Cork gave more protection to the defence, more balance to the team, and encouraged more careful passing up the pitch. This helped Wout Weghorst to have a big influence on matches and it also meant that the back-four didn’t become too exposed. 

As soon as Westwood returned, there was nobody sitting in to hold the shape and Burnley’s style of play became much more direct and aimless. Even Stevie Wonder could see that! The fact that Dyche could not – or would not – see the issues with a Westwood-Brownhill pivot had caused some frustration among supporters. 

At the same time, Cork is not some kind of super saviour. The fact still remains that Burnley have the weakest midfield in the Premier League; it is devoid of authority and assurance. It is right to point out that Dyche has neglected to mix things up with options that were available to him but you cannot say that he was blessed with top-draw quality. 

A New Dawn

It is very sad to see Dyche and his management move on and it is a very brutal decision. The recruitment failings from 2018 until 2021 have played a large part in this regression and ALK Capital didn’t truly deliver in the recent January window either. 

At this stage, he deserved at least until the end of the season to see if he could turn the tide. Some would argue he deserved a season to try and take Burnley back up – if they went down – and others would say that he should be allowed to honour his contract. But, equally, there has to be some counter-weight on this argument. 

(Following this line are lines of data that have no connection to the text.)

/-- 42_alu.md section 4, `8xy4`: the sum modulo 256 goes to `V[x]` and then the carry to `VF`; that with `x = 0xF` the carry
is what remains is the spec's decision D7 (log 12). -/
def Obligations.AddWritesSumThenCarry : Prop :=
  ∀ (x y : Reg) (s : State), ∃ t, exec (.addReg x y) s = .next t ∧ Executed t ∧
    (x ≠ 0xF#4 → (t.getV x).toNat = ((s.getV x).toNat + (s.getV y).toNat) % 256) ∧
    (t.getV 0xF#4).toNat = (if (s.getV x).toNat + (s.getV y).toNat > 255 then 1 else 0) ∧
    RegsKeptBut [x, 0xF#4] s t ∧ KeptBut [.regs] s t

/-- 42_alu.md section 4, `8xy5`: `V[x] - V[y]` modulo 256; `VF` is 1 exactly when `V[x]` is strictly greater, so 0 at
equality (the spec's choice, 90_conflicts.md C1); the flag is written last (its decision D7, log 12). -/
def Obligations.SubtractFlagIsStrictlyGreater : Prop :=
  ∀ (x y : Reg) (s : State), ∃ t, exec (.sub x y) s = .next t ∧ Executed t ∧
    (x ≠ 0xF#4 → (t.getV x).toNat = ((s.getV x).toNat + 256 - (s.getV y).toNat) % 256) ∧
    (t.getV 0xF#4).toNat = (if (s.getV x).toNat > (s.getV y).toNat then 1 else 0) ∧
    RegsKeptBut [x, 0xF#4] s t ∧ KeptBut [.regs] s t

/-- 42_alu.md section 4, `8xy7`: `V[y] - V[x]` modulo 256 goes to `V[x]`; `VF` is 1 exactly when `V[y]` is strictly greater
(90_conflicts.md C1; the flag is written last, decision D7, log 12). -/
def Obligations.SubtractReversed : Prop :=
  ∀ (x y : Reg) (s : State), ∃ t, exec (.subn x y) s = .next t ∧ Executed t ∧
    (x ≠ 0xF#4 → (t.getV x).toNat = ((s.getV y).toNat + 256 - (s.getV x).toNat) % 256) ∧
    (t.getV 0xF#4).toNat = (if (s.getV y).toNat > (s.getV x).toNat then 1 else 0) ∧
    RegsKeptBut [x, 0xF#4] s t ∧ KeptBut [.regs] s t

/-- 42_alu.md section 5 (that the operand is `V[x]` and `y` is ignored is the spec's decision D8, that the flag is written
last its decision D7): halving and doubling `V[x]`, with the bit shifted out in `VF`. -/
def Obligations.ShiftsMoveOneBitIntoVF : Prop :=
  ∀ (x y : Reg) (s : State),
    (∃ t, exec (.shr x y) s = .next t ∧ Executed t ∧ RegsKeptBut [x, 0xF#4] s t ∧ KeptBut [.regs] s t ∧
      (x ≠ 0xF#4 → (t.getV x).toNat = (s.getV x).toNat / 2) ∧
      (t.getV 0xF#4).toNat = (s.getV x).toNat % 2) ∧
    (∃ t, exec (.shl x y) s = .next t ∧ Executed t ∧ RegsKeptBut [x, 0xF#4] s t ∧ KeptBut [.regs] s t ∧
      (x ≠ 0xF#4 → (t.getV x).toNat = (s.getV x).toNat * 2 % 256) ∧
      (t.getV 0xF#4).toNat = (s.getV x).toNat / 128)

/-- 42_alu.md R144 (the byte as a free input is the spec's decision D26, its form in the model log 4): `V[x]` gets the
drawn byte AND `kk`; the byte is the host's where the host sent one, any byte, and else the generator's, of which nothing
is known. -/
def Obligations.RandomByteIsMasked : Prop :=
  ∀ (x : Reg) (kk : Byte) (s : State), ∃ t, exec (.rnd x kk) s = .next t ∧ Executed t ∧
    (∀ b, s.rndIn = some b → t.getV x = b &&& kk) ∧
    (s.rndIn = none → t.getV x = Config.rnd s.draws &&& kk) ∧
    t.draws = s.draws + 1 ∧ RegsKeptBut [x] s t ∧ KeptBut [.regs, .draws] s t

/-! ### Index register and memory -/

/-- 43_index_memory.md section 2, `Annn` (encoding and meaning are the spec's decision D2, log 8). -/
def Obligations.LoadIndex : Prop :=
  ∀ (nnn : Addr12) (s : State), ∃ t, exec (.ldI nnn) s = .next t ∧ Executed t ∧
    t.i.toNat = nnn.toNat ∧ KeptBut [.index] s t

/-- 43_index_memory.md section 2, `Fx1E` and `Fx29` (encodings and meanings are the spec's decision D2, log 8; that `VF` is
unchanged and the width of the sum its decision D10, that only the low nibble selects the glyph D16, log 12). -/
def Obligations.AddToIndexAndPointAtGlyph : Prop :=
  ∀ (x : Reg) (s : State),
    (∃ t, exec (.addI x) s = .next t ∧ Executed t ∧
      t.i.toNat = (s.i.toNat + (s.getV x).toNat) % 65536 ∧ KeptBut [.index] s t) ∧
    (∃ t, exec (.ldF x) s = .next t ∧ Executed t ∧
      t.i.toNat = 0x50 + 5 * ((s.getV x).toNat % 16) ∧ KeptBut [.index] s t)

Over the years, Dyche managed some tremendous characters in his dressing rooms. The likes of Tom Heaton, Ashley Barnes, Scott Arfield and Joey Barton embodied his win-at-all-costs kind of mentality. They were warriors, wearing their hearts on their sleeves, and they were behind their manager 110%. 

The sad reality is that either Dyche had lost his Midas touch or the dressing room had lost one too many of those elite characters. Given the direction that ALK Capital is going – with a focus on young, mercurial talent from overseas – perhaps a parting of the ways was inevitable at some point.

So, in short, there was certainly a debate to be had on Sean Dyche – whether you want to hear it or you don’t. There isn’t much debate about the timing of the decision, though – which has pretty much been universally panned by all – and Pace needs to act decisively to try and save what is left of Burnley’s season.